Hey OP! Hopefully, I may be able to help provide some possible suggestions. I will say, after reading through your post, replacing this kind of infrastructure is coincidentally what the Scale team built Scale ComputingOpens a new window for. With Scale clusters at both sides, you would be able to radically streamline your processes, eliminate the SAN arrays entirely, eliminate your layer2 iSCSI SAN subnets, utilize the built in replication between the sites and do it all for less than you would spend on a refresh of his infra. Likewise, you could also leverage Acronis to send additional backups to literally ANY cost effective storage location (up to 5 simultaneous storage locations).
If you happen to be interested, I'm happy to help get you connected with the team. Just send over a private message my way!
Or, if you'd like to contact directly, you can do so here: https://www.scalecomputing.com/contactOpens a new window
Good luck in your search! And, feel free to reach out.
I've recently started working at a place, where I'm trying to plan out the IT strategy for business continuity.
The portion of this that I'm looking at right now is with server uptime, accessibility, and recovery. That is, I'm looking at fault tolerance, disaster recovery, and backups. (EDIT: Failover, not fault tolerance.)
Currently we have very little in the way of DR or failover, and backups that are in poor shape.
We have two data centers located 25 miles apart.
In each location, we have Cisco UCS blade clusters with vSphere 6.7 (soon to be 7), running 95% Win Server. The SAN at each place is a Nimble iSCSI array that's several years old. At the primary site, it's a hybrid array, and at the secondary site it's SAS/NL-SAS only and significantly smaller. The Nimbles are replicating some of the most-critical datastores from the primary to the secondary. We have two new matching & much larger Nimble HF40 iSCSI arrays that will be put in place this week.
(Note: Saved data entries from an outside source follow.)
-- ==== Sys2Proof/Laws/Bytes.lean ====
section
/-! SUPPORT. The byte-order and sign-extension helpers as numbers. -/

namespace Sys2Proof

theorem toNat_joinBytes (hi lo : Byte) : (joinBytes hi lo).toNat = 256 * hi.toNat + lo.toNat := by
  have h := lo.isLt
  rw [joinBytes, BitVec.toNat_append, ← Nat.shiftLeft_add_eq_or_of_lt h, Nat.shiftLeft_eq]
  omega

theorem toNat_highByte (w : Word) : (highByte w).toNat = w.toNat / 256 := by
  have h := w.isLt
  simp only [highByte, BitVec.extractLsb'_toNat, Nat.shiftRight_eq_div_pow]
  omega

theorem toNat_lowByte (w : Word) : (lowByte w).toNat = w.toNat % 256 := by
  simp [lowByte, BitVec.extractLsb'_toNat]

@[simp] theorem highByte_joinBytes (hi lo : Byte) : highByte (joinBytes hi lo) = hi := by
  have h := lo.isLt
  apply BitVec.eq_of_toNat_eq
  rw [toNat_highByte, toNat_joinBytes]
  omega

@[simp] theorem lowByte_joinBytes (hi lo : Byte) : lowByte (joinBytes hi lo) = lo := by
  have h := lo.isLt
  apply BitVec.eq_of_toNat_eq
  rw [toNat_lowByte, toNat_joinBytes]
  omega

@[simp] theorem joinBytes_split (w : Word) : joinBytes (highByte w) (lowByte w) = w := by
  apply BitVec.eq_of_toNat_eq
  rw [toNat_joinBytes, toNat_highByte, toNat_lowByte]
  omega

theorem joinBytes_eq_ofNat (hi lo : Byte) : joinBytes hi lo = BitVec.ofNat 16 (256 * hi.toNat + lo.toNat) := by
  apply BitVec.eq_of_toNat_eq
  have h := hi.isLt
  have h' := lo.isLt
  rw [toNat_joinBytes, BitVec.toNat_ofNat]
  omega

theorem toNat_zeroExtend16 (v : Byte) : (zeroExtend16 v).toNat = v.toNat := by
  have h := v.isLt
  simp only [zeroExtend16, BitVec.toNat_setWidth]
  omega

theorem toInt_signExtend16 (v : Byte) : (signExtend16 v).toInt = v.toInt := by
  simp [signExtend16, BitVec.toInt_signExtend_of_le]

end Sys2Proof
end

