-- ==== Sys2Proof/Tests/Slice0.lean ====
section
/-! SUPPORT. Tests. The expected values are those of the spec: the words of its encoding tables and the worked examples of
its instruction rules. The witnesses show, for each statement with hypotheses, that they can hold together. -/

open Sys2Proof Sys2Proof.Machine

namespace Sys2Proof.Tests

/-! ### Helpers -/

/-- Bytes put at an address. -/
def poke (s : State) (addr : Word) (bytes : List Byte) : State :=
  { s with mem := placeBytes s.params addr bytes s.mem }

/-- P with the listed flags set and the others clear. -/
def flags (set : List FlagName) : Flags :=
  ⟨decide (.n ∈ set), decide (.v ∈ set), decide (.d ∈ set), decide (.i ∈ set), decide (.z ∈ set), decide (.c ∈ set)⟩

/-- A state with a clear P and S = 0xFF, about to run the given bytes at 0x0600. -/
def at0600 (bytes : List Byte) : State :=
  poke { State.reset with pc := 0x0600#16, sp := 0xFF#8, p := flags [] } 0x0600#16 bytes

/-- The state with the listed flags set and the others clear. -/
def withFlags (set : List FlagName) (s : State) : State := { s with p := flags set }

/-- Whether one step goes on to a state of which `f` gives `v`. -/
def leads {α : Type} [DecidableEq α] (s : State) (f : State → α) (v : α) : Bool :=
  match step s with
  | .next t => decide (f t = v)
  | .fault _ => false
  | .refused _ => false

/-- Whether one step is refused for the given reason. -/
def refuses (s : State) (r : Refusal) : Bool :=
  match step s with
  | .next _ => false
  | .fault _ => false
  | .refused r' => decide (r' = r)

/-- Whether each word decodes to its instruction, with nothing left over, and is what the encoder gives for it. -/
def decodesTo (rows : List (List Byte × Instr)) : Bool :=
  rows.all fun r =>
    (match decode r.1 with
      | .ok (i, []) => decide (i = r.2)
      | .ok (_, _ :: _) => false
      | .error _ => false) && decide (encode r.2 = r.1)

/-- Parameters that refuse what R7's defaults refuse, on a machine with a ROM at 0xF000, a device at 0xD000 and nothing at
0xC000. -/
def platform : Params :=
  { hasRor := false, memMap := [⟨0xF000, 0x1000, .rom⟩, ⟨0xD000, 0x1000, .io⟩, ⟨0xC000, 0x1000, .unpopulated⟩],
    stackInPageZero := true, zpPtrCross := .refuse, jmpIndCross := .refuse, decimalMode := .bcdValidOnly, soPinUsed := false }

/-! ### Well-formedness -/

/-- The one check of `wellFormed` refuses ROR on a part without it (R8), and takes the rest. -/
theorem test_wellFormed_refuses_ror_on_a_part_without_it : Instr.wellFormed platform .rorAcc = false := by decide
theorem test_wellFormed_takes_ror_on_a_part_with_it : Instr.wellFormed resetParams .rorAcc = true := by decide
theorem test_wellFormed_takes_rol_on_any_part : Instr.wellFormed platform .rolAcc = true := by decide

/-! ### Decoding -/

/-- The words of the encoding tables of spec 40_arithmetic.md. -/
theorem test_decode_arithmetic : (
    decodesTo [
      ([0x69#8, 0xA5#8], .adcImm 0xA5#8), ([0x6D#8, 0x34#8, 0x12#8], .adcAbs 0x1234#16),
      ([0x65#8, 0xA5#8], .adcZp 0xA5#8), ([0x61#8, 0xA5#8], .adcInx 0xA5#8), ([0x71#8, 0xA5#8], .adcIny 0xA5#8),
      ([0x75#8, 0xA5#8], .adcZpx 0xA5#8), ([0x7D#8, 0x34#8, 0x12#8], .adcAbx 0x1234#16),
      ([0x79#8, 0x34#8, 0x12#8], .adcAby 0x1234#16), ([0xE9#8, 0xA5#8], .sbcImm 0xA5#8)] &&
    decodesTo [
      ([0xED#8, 0x34#8, 0x12#8], .sbcAbs 0x1234#16), ([0xE5#8, 0xA5#8], .sbcZp 0xA5#8),
      ([0xE1#8, 0xA5#8], .sbcInx 0xA5#8), ([0xF1#8, 0xA5#8], .sbcIny 0xA5#8), ([0xF5#8, 0xA5#8], .sbcZpx 0xA5#8),
      ([0xFD#8, 0x34#8, 0x12#8], .sbcAbx 0x1234#16), ([0xF9#8, 0x34#8, 0x12#8], .sbcAby 0x1234#16),
      ([0xC9#8, 0xA5#8], .cmpImm 0xA5#8), ([0xCD#8, 0x34#8, 0x12#8], .cmpAbs 0x1234#16)] &&
    decodesTo [
      ([0xC5#8, 0xA5#8], .cmpZp 0xA5#8), ([0xC1#8, 0xA5#8], .cmpInx 0xA5#8), ([0xD1#8, 0xA5#8], .cmpIny 0xA5#8),
      ([0xD5#8, 0xA5#8], .cmpZpx 0xA5#8), ([0xDD#8, 0x34#8, 0x12#8], .cmpAbx 0x1234#16),
      ([0xD9#8, 0x34#8, 0x12#8], .cmpAby 0x1234#16), ([0xE0#8, 0xA5#8], .cpxImm 0xA5#8),
      ([0xEC#8, 0x34#8, 0x12#8], .cpxAbs 0x1234#16), ([0xE4#8, 0xA5#8], .cpxZp 0xA5#8)] &&
    decodesTo [
      ([0xC0#8, 0xA5#8], .cpyImm 0xA5#8), ([0xCC#8, 0x34#8, 0x12#8], .cpyAbs 0x1234#16),
      ([0xC4#8, 0xA5#8], .cpyZp 0xA5#8)]) = true := by decide

/-- The words of the encoding tables of spec 41_logic.md. -/
theorem test_decode_logic : (
    decodesTo [
      ([0x29#8, 0xA5#8], .andImm 0xA5#8), ([0x2D#8, 0x34#8, 0x12#8], .andAbs 0x1234#16),
      ([0x25#8, 0xA5#8], .andZp 0xA5#8), ([0x21#8, 0xA5#8], .andInx 0xA5#8), ([0x31#8, 0xA5#8], .andIny 0xA5#8),
      ([0x35#8, 0xA5#8], .andZpx 0xA5#8), ([0x3D#8, 0x34#8, 0x12#8], .andAbx 0x1234#16),
      ([0x39#8, 0x34#8, 0x12#8], .andAby 0x1234#16), ([0x49#8, 0xA5#8], .eorImm 0xA5#8)] &&
    decodesTo [
      ([0x4D#8, 0x34#8, 0x12#8], .eorAbs 0x1234#16), ([0x45#8, 0xA5#8], .eorZp 0xA5#8),
      ([0x41#8, 0xA5#8], .eorInx 0xA5#8), ([0x51#8, 0xA5#8], .eorIny 0xA5#8), ([0x55#8, 0xA5#8], .eorZpx 0xA5#8),
      ([0x5D#8, 0x34#8, 0x12#8], .eorAbx 0x1234#16), ([0x59#8, 0x34#8, 0x12#8], .eorAby 0x1234#16),
      ([0x09#8, 0xA5#8], .oraImm 0xA5#8), ([0x0D#8, 0x34#8, 0x12#8], .oraAbs 0x1234#16)] &&
    decodesTo [
      ([0x05#8, 0xA5#8], .oraZp 0xA5#8), ([0x01#8, 0xA5#8], .oraInx 0xA5#8), ([0x11#8, 0xA5#8], .oraIny 0xA5#8),
      ([0x15#8, 0xA5#8], .oraZpx 0xA5#8), ([0x1D#8, 0x34#8, 0x12#8], .oraAbx 0x1234#16),
      ([0x19#8, 0x34#8, 0x12#8], .oraAby 0x1234#16), ([0x2C#8, 0x34#8, 0x12#8], .bitAbs 0x1234#16),
      ([0x24#8, 0xA5#8], .bitZp 0xA5#8)]) = true := by decide
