-- ==== Sys2Proof/Certificates/Slice0/Obligations.lean ====
section
/-!
DEFINITION. The statements for the provers. A turn of the schedule is the model's way of saying which agent moves next
(notes/assumptions/3.md); everything a turn does is the rule a statement cites. An equation `… = .next { s with … }` says
the frame too: every field it does not name is unchanged.
-/

open Sys2Proof Sys2Proof.Machine

/-! ## Command words and scripts -/

/-- Words written out from R55 and R56: `op` in bits 34:32, `data` in bits 31:0. -/
def Obligations.WrittenOutCommandWordsDecode : Prop :=
  decode 0x000000000#35 = .vdecU ∧ decode 0x0DEADBEEF#35 = .vdecU ∧ decode 0x10000012C#35 = .vencU 300#32
    ∧ decode 0x280000000#35 = .zzEnc 0x80000000#32 ∧ decode 0x3FFFFFFFE#35 = .zzDec 0xFFFFFFFE#32
    ∧ decode 0x400000000#35 = .vdecS ∧ decode 0x5FFFFFC18#35 = .vencS (-1000#32)
    ∧ decode 0x600000000#35 = .reserved110 ∧ decode 0x7FFFFFFFF#35 = .reserved111

/-- Decoding an encoded command gives it back, with every operand at every value; encoding a decoded word gives back its
`op`, and its `data` too where the command has an operand (R55 to R58). Elsewhere the encoder writes `data` 00000000: for
the two decodes by R62, for the two reserved codes by the model's choice (log entry 13). -/
def Obligations.DecodeAndEncodeAgree : Prop :=
  (∀ i : Instr, decode (encode i) = i) ∧
  ∀ w : CommandWord, encode (decode w) =
    opField w ++ (if opField w = 0b001#3 ∨ opField w = 0b010#3 ∨ opField w = 0b011#3 ∨ opField w = 0b101#3
      then dataField w else 0#32)

/-- Every command word has the fixed bits of exactly one row of spec/opcode_table.json, and decodes to a command of that
row's mnemonic. -/
def Obligations.EveryWordMatchesOneTableRow : Prop :=
  ∀ w : CommandWord, ∃ r, opcodeRows.filter (fun r => r.covers w) = [r] ∧ r.mnemonic = (decode w).mnemonic

/-- R58: the `data` field of VDEC_U and VDEC_S has no influence on the turn that offers the command. -/
def Obligations.DecodeCommandsIgnoreTheirData : Prop :=
  ∀ (s : State) (ws : List CommandWord) (ts : List Turn) (d d' : Word), s.schedule = requestTurn :: ts →
    step { s with requests := (0b000#3 ++ d : CommandWord) :: ws }
        = step { s with requests := (0b000#3 ++ d' : CommandWord) :: ws } ∧
    step { s with requests := (0b100#3 ++ d : CommandWord) :: ws }
        = step { s with requests := (0b100#3 ++ d' : CommandWord) :: ws }

/-- When it is the requester's turn, a step is `exec` of the command its next word decodes to, in the state in which the
turn and the word are taken (log entries 3, 10); a requester with no command does nothing. -/
def Obligations.StepRunsTheDecodedCommand : Prop :=
  ∀ (s : State) (ts : List Turn), s.schedule = requestTurn :: ts →
    (∀ w ws, s.requests = w :: ws → step s = exec (decode w) { s with schedule := ts, requests := ws }) ∧
    (s.requests = [] → step s = .next { s with schedule := ts })

/-- The word that `withFetchWord` stores is the one the very next step runs, in the state it was stored into (log
entry 10). -/
def Obligations.FetchedWordIsRunNext : Prop :=
  ∀ (s : State) (nbits w : Nat) (i : Instr), decodeTableWord nbits w = some i →
    step (s.withFetchWord nbits w) = exec i s

/-- R62 with the choices of log entry 19: the script line written for a command assembles to that command's one word. -/
def Obligations.ScriptLinesAssembleToTheirWords : Prop :=
  ∀ (i : Instr) (line : List Char), scriptLine i = some line → assemble line = .ok [encode i]

/-! ## The commands -/

/-- R63, whole: VDEC_U's encoding, its acceptance while `dec_busy` is 0, and each of the four ways DEC's byte step ends
while `dec_busy` is 1. That `dec_acc` starts at 0 is marked in R63 as the spec's own derivation;
that a fifth byte 0x80 to 0x8F overflows is C1 and D6 (log entry 11). -/
def Obligations.VdecUReadsByteByByte : Prop :=
  (∀ d : Word, decode (0b000#3 ++ d) = .vdecU) ∧
  (∀ s : State, s.decBusy = false →
    exec .vdecU s = .next { s with decBusy := true, decIdx := 0#3, decAcc := 0#32, decSigned := false }) ∧
  ∀ (s : State) (ts : List Turn), s.decBusy = true → s.schedule = srcTurn :: ts →
    (∀ e rest, s.source = .fault e :: rest →
      step s = .next { s with
        schedule := ts, source := rest, decBusy := false
        received := s.received ++ [⟨.dec, ⟨.srcFault, none, some e⟩⟩] }) ∧
    (∀ b rest, s.source = .byte b :: rest → s.decIdx = 4#3 → b &&& 0xF0#8 ≠ 0#8 →
      step s = .next { s with
        schedule := ts, source := rest, consumed := s.consumed ++ [b], decBusy := false
        received := s.received ++ [⟨.dec, ⟨.overflow, none, none⟩⟩] }) ∧
    (∀ b rest, s.source = .byte b :: rest → ¬(s.decIdx = 4#3 ∧ b &&& 0xF0#8 ≠ 0#8) → b.getLsbD 7 = true →
      step s = .next { s with
        schedule := ts, source := rest, consumed := s.consumed ++ [b]
        decAcc := s.decAcc ||| ((b.extractLsb' 0 7).setWidth 32 <<< (7 * s.decIdx.toNat))
        decIdx := s.decIdx + 1#3 }) ∧
    (∀ b rest, s.source = .byte b :: rest → ¬(s.decIdx = 4#3 ∧ b &&& 0xF0#8 ≠ 0#8) → b.getLsbD 7 = false →
      s.decSigned = false →
      step s = .next { s with
        schedule := ts, source := rest, consumed := s.consumed ++ [b], decBusy := false
        received := s.received ++
          [⟨.dec, ⟨.ok, some (s.decAcc ||| ((b.extractLsb' 0 7).setWidth 32 <<< (7 * s.decIdx.toNat))), none⟩⟩] }) ∧
    (∀ b rest, s.source = .byte b :: rest → ¬(s.decIdx = 4#3 ∧ b &&& 0xF0#8 ≠ 0#8) → b.getLsbD 7 = false →
      s.decSigned = true →
      step s = .next { s with
        schedule := ts, source := rest, consumed := s.consumed ++ [b], decBusy := false
        received := s.received ++
          [⟨.dec, ⟨.ok, some (zzd (s.decAcc ||| ((b.extractLsb' 0 7).setWidth 32 <<< (7 * s.decIdx.toNat)))),
            none⟩⟩] })

/-- R67, whole: VENC_U's encoding, its acceptance while `enc_busy` is 0, and each of the three ways ENC's byte step ends
while `enc_busy` is 1. -/
def Obligations.VencUWritesByteByByte : Prop :=
  (∀ v : Word, decode (0b001#3 ++ v) = .vencU v) ∧
  (∀ (s : State) (v : Word), s.encBusy = false →
    exec (.vencU v) s = .next { s with encBusy := true, encIdx := 0#3, encRem := v }) ∧
  ∀ (s : State) (ts : List Turn), s.encBusy = true → s.schedule = snkTurn :: ts →
    (∀ e rest, s.sink = .fault e :: rest →
      step s = .next { s with
        schedule := ts, sink := rest, encBusy := false
        offers := s.offers ++
          [⟨BitVec.ofBool (s.encRem >>> 7 != 0#32) ++ s.encRem.extractLsb' 0 7, .fault e⟩]
        received := s.received ++ [⟨.enc, ⟨.sinkFault, none, some e⟩⟩] }) ∧
    (∀ rest, s.sink = .ack :: rest → s.encRem >>> 7 = 0#32 →
      step s = .next { s with
        schedule := ts, sink := rest, encBusy := false
        offers := s.offers ++ [⟨0#1 ++ s.encRem.extractLsb' 0 7, .ack⟩]
        received := s.received ++ [⟨.enc, ⟨.ok, none, none⟩⟩] }) ∧
    (∀ rest, s.sink = .ack :: rest → s.encRem >>> 7 ≠ 0#32 →
      step s = .next { s with
        schedule := ts, sink := rest
        offers := s.offers ++ [⟨1#1 ++ s.encRem.extractLsb' 0 7, .ack⟩]
        encRem := s.encRem >>> 7, encIdx := s.encIdx + 1#3 })

/-- R71: ZZ_ENC's encoding, and its one response in every state, with nothing else changed. -/
def Obligations.ZzEncRespondsAtAcceptance : Prop :=
  (∀ v : Word, decode (0b010#3 ++ v) = .zzEnc v) ∧
  ∀ (s : State) (v : Word), exec (.zzEnc v) s =
    .next { s with received := s.received ++ [⟨.zze, ⟨.ok, some ((v <<< 1) ^^^ (v.sshiftRight 31)), none⟩⟩] }

/-- R72: ZZ_DEC's encoding, and its one response in every state, with nothing else changed. -/
def Obligations.ZzDecRespondsAtAcceptance : Prop :=
  (∀ u : Word, decode (0b011#3 ++ u) = .zzDec u) ∧
  ∀ (s : State) (u : Word), exec (.zzDec u) s =
    .next { s with received := s.received ++ [⟨.zzd, ⟨.ok, some ((u >>> 1) ^^^ (0#32 - (u &&& 1#32))), none⟩⟩] }

/-- R74: VDEC_S's encoding, its acceptance while `dec_busy` is 0, and how the byte step of R63 ends for it: the OK data is
ZZD of the accumulated value, and the failures are those of VDEC_U. That a fifth byte 0x80 to 0x8F overflows is C1 and D6
(log entry 11). -/
def Obligations.VdecSReadsByteByByte : Prop :=
  (∀ d : Word, decode (0b100#3 ++ d) = .vdecS) ∧
  (∀ s : State, s.decBusy = false →
    exec .vdecS s = .next { s with decBusy := true, decIdx := 0#3, decAcc := 0#32, decSigned := true }) ∧
  ∀ (s : State) (ts : List Turn), s.decBusy = true → s.decSigned = true → s.schedule = srcTurn :: ts →
    (∀ e rest, s.source = .fault e :: rest →
      step s = .next { s with
        schedule := ts, source := rest, decBusy := false
        received := s.received ++ [⟨.dec, ⟨.srcFault, none, some e⟩⟩] }) ∧
    (∀ b rest, s.source = .byte b :: rest → s.decIdx = 4#3 → b &&& 0xF0#8 ≠ 0#8 →
      step s = .next { s with
        schedule := ts, source := rest, consumed := s.consumed ++ [b], decBusy := false
        received := s.received ++ [⟨.dec, ⟨.overflow, none, none⟩⟩] }) ∧
    (∀ b rest, s.source = .byte b :: rest → ¬(s.decIdx = 4#3 ∧ b &&& 0xF0#8 ≠ 0#8) → b.getLsbD 7 = true →
      step s = .next { s with
        schedule := ts, source := rest, consumed := s.consumed ++ [b]
        decAcc := s.decAcc ||| ((b.extractLsb' 0 7).setWidth 32 <<< (7 * s.decIdx.toNat))
        decIdx := s.decIdx + 1#3 }) ∧
    (∀ b rest acc, s.source = .byte b :: rest → ¬(s.decIdx = 4#3 ∧ b &&& 0xF0#8 ≠ 0#8) → b.getLsbD 7 = false →
      acc = s.decAcc ||| ((b.extractLsb' 0 7).setWidth 32 <<< (7 * s.decIdx.toNat)) →
      step s = .next { s with
        schedule := ts, source := rest, consumed := s.consumed ++ [b], decBusy := false
        received := s.received ++
          [⟨.dec, ⟨.ok, some ((acc >>> 1) ^^^ (0#32 - (acc &&& 1#32))), none⟩⟩] })

/-- R75: VENC_S's encoding, its acceptance while `enc_busy` is 0, with ZZE applied, which leaves ENC in the very state in
which VENC_U of the zig-zag image leaves it, and the byte step of R67 by which ENC goes on, unchanged. -/
def Obligations.VencSWritesTheZigzagImage : Prop :=
  (∀ v : Word, decode (0b101#3 ++ v) = .vencS v) ∧
  (∀ (s : State) (v : Word), s.encBusy = false →
    exec (.vencS v) s =
      .next { s with encBusy := true, encIdx := 0#3, encRem := (v <<< 1) ^^^ (v.sshiftRight 31) } ∧
    exec (.vencS v) s = exec (.vencU ((v <<< 1) ^^^ (v.sshiftRight 31))) s) ∧
  ∀ (s : State) (ts : List Turn), s.encBusy = true → s.schedule = snkTurn :: ts →
    (∀ e rest, s.sink = .fault e :: rest →
      step s = .next { s with
        schedule := ts, sink := rest, encBusy := false
        offers := s.offers ++
          [⟨BitVec.ofBool (s.encRem >>> 7 != 0#32) ++ s.encRem.extractLsb' 0 7, .fault e⟩]
        received := s.received ++ [⟨.enc, ⟨.sinkFault, none, some e⟩⟩] }) ∧
    (∀ rest, s.sink = .ack :: rest → s.encRem >>> 7 = 0#32 →
      step s = .next { s with
        schedule := ts, sink := rest, encBusy := false
        offers := s.offers ++ [⟨0#1 ++ s.encRem.extractLsb' 0 7, .ack⟩]
        received := s.received ++ [⟨.enc, ⟨.ok, none, none⟩⟩] }) ∧
    (∀ rest, s.sink = .ack :: rest → s.encRem >>> 7 ≠ 0#32 →
      step s = .next { s with
        schedule := ts, sink := rest
        offers := s.offers ++ [⟨1#1 ++ s.encRem.extractLsb' 0 7, .ack⟩]
        encRem := s.encRem >>> 7, encIdx := s.encIdx + 1#3 })

/-- R57: a word with a reserved code has no meaning in any state: the step that offers it is refused. -/
def Obligations.ReservedCodesAreRefused : Prop :=
  (∀ s : State, exec .reserved110 s = .refused (.reservedCode 0b110#3)) ∧
  (∀ s : State, exec .reserved111 s = .refused (.reservedCode 0b111#3)) ∧
  ∀ (s : State) (d : Word) (ws : List CommandWord) (ts : List Turn), s.schedule = requestTurn :: ts →
    (s.requests = (0b110#3 ++ d : CommandWord) :: ws → step s = .refused (.reservedCode 0b110#3)) ∧
    (s.requests = (0b111#3 ++ d : CommandWord) :: ws → step s = .refused (.reservedCode 0b111#3))

/-- R88: every command that is not reserved may be offered in every state, and offering it is never a fault. -/
def Obligations.EveryCommandIsAvailableInEveryState : Prop :=
  ∀ (i : Instr) (s : State), i.wellFormed = true → ∃ t, exec i s = .next t

/-! ## Holding and waiting -/

/-- R22: a request offered to a busy unit is held, neither accepted nor dropped, and nothing else changes. -/
def Obligations.BusyUnitHoldsTheRequest : Prop :=
  ∀ s : State,
    (s.decBusy = true →
      exec .vdecU s = .next { s with decHeld := s.decHeld ++ [.vdecU] } ∧
      exec .vdecS s = .next { s with decHeld := s.decHeld ++ [.vdecS] }) ∧
    (s.encBusy = true → ∀ v,
      exec (.vencU v) s = .next { s with encHeld := s.encHeld ++ [.vencU v] } ∧
      exec (.vencS v) s = .next { s with encHeld := s.encHeld ++ [.vencS v] })

/-- R22: once its unit is idle, a held request can be accepted, with the effect of the command offered to the idle unit,
and is then held no longer; a busy unit accepts none. The model's choice: any held request may go first (log entry 5). -/
def Obligations.HeldRequestIsAcceptedWhenIdle : Prop :=
  ∀ (s : State) (k : Nat) (ts : List Turn),
    (s.schedule = ⟨false, .acceptDec k⟩ :: ts →
      (s.decBusy = true → step s = .next { s with schedule := ts }) ∧
      (s.decBusy = false → s.decHeld[k]? = some .vdecU →
        step s = exec .vdecU { s with schedule := ts, decHeld := s.decHeld.eraseIdx k }) ∧
      (s.decBusy = false → s.decHeld[k]? = some .vdecS →
        step s = exec .vdecS { s with schedule := ts, decHeld := s.decHeld.eraseIdx k })) ∧
    (s.schedule = ⟨false, .acceptEnc k⟩ :: ts →
      (s.encBusy = true → step s = .next { s with schedule := ts }) ∧
      ∀ v,
      (s.encBusy = false → s.encHeld[k]? = some (.vencU v) →
        step s = exec (.vencU v) { s with schedule := ts, encHeld := s.encHeld.eraseIdx k }) ∧
      (s.encBusy = false → s.encHeld[k]? = some (.vencS v) →
        step s = exec (.vencS v) { s with schedule := ts, encHeld := s.encHeld.eraseIdx k }))

/-- R40, R92: an idle unit takes no byte step, so no byte is pulled or pushed outside an operation. -/
def Obligations.IdleUnitTakesNoByteStep : Prop :=
  ∀ (s : State) (ts : List Turn),
    (s.decBusy = false → s.schedule = srcTurn :: ts → step s = .next { s with schedule := ts }) ∧
    (s.encBusy = false → s.schedule = snkTurn :: ts → step s = .next { s with schedule := ts })

/-- R105: while the source does not answer, no run without a reset takes DEC out of its operation, moves a byte or brings
a response of DEC, whatever the other agents do; and the same for the sink and ENC. -/
def Obligations.UnansweredUnitWaitsForEver : Prop :=
  ∀ (n : Nat) (s t : State), (∀ turn ∈ s.schedule, turn.reset = false) → runSteps n s = .next t →
    (s.decBusy = true → s.source = [] →
      t.decBusy = true ∧ t.decIdx = s.decIdx ∧ t.decAcc = s.decAcc ∧ t.decSigned = s.decSigned
        ∧ t.consumed = s.consumed ∧ t.responsesOf .dec = s.responsesOf .dec) ∧
    (s.encBusy = true → s.sink = [] →
      t.encBusy = true ∧ t.encIdx = s.encIdx ∧ t.encRem = s.encRem
        ∧ t.offers = s.offers ∧ t.responsesOf .enc = s.responsesOf .enc)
Backups are currently being handled by Avamar, going directly to a DataDomain 6300, which replicates to a matching unit at the secondary site.
The two sites are linked by two 1 gbps circuits, and we may upgrade one or both of those later this year or early next year. We have about 60 VMs (all pets), but that's all production. We'll be putting a Dev > Test > Prod structure in place this year, so the number of VMs is about to go way up due to that. That doesn't include potential failover clusters, nor VDI (which will look at next year). There is nothing in the cloud, although email & SharePoint will be moved to O365 soon. New VMs are currently deployed manually from templates.
We have a dozen VAS VULs to determine how we want to implement Veeam, and we'll order more once we've got that sorted out.
Initially, my thoughts were that we would stop replicating SAN snapshots, and use Veeam CDP to replicate VMs to the new SAN at the secondary site for the best RPOs & RTOs, bring the old SAN from the secondary site to the primary site and use both old SANs to land primary short-term backups, then copy weekly/monthly backups to the primary DD 6300 and let it replicate to the secondary DD 6300, getting rid of Avamar entirely. I think this is a straightforward path to getting DR & backups taken care of (and it is basically what I put in place at my last company except with Zerto + Veeam).
However, this doesn't address address the possibility of reducing the likelihood of a disaster through failover clustering. And it also leaves out the possibility that a faster, more automated way of deploying VMs could play a role in DR.
For clustering, I'm not sure what the best route may be. We have app, file, & SQL servers that would need to be clustered. This requires shared storage, or at least storage that appears to be shared to Windows. Given the infrastructure we have, what are our options? I don't know if the Nimble's snapshot replication would be ideal for this. Would we be better off with something like VMware vSAN, Starwind VSAN, SIOS DataKeeper, or something else?
For DR, do any of you have rules you follow for which servers get replicated vs which get rebuilt?
I'm open to suggestions on each and every part of this.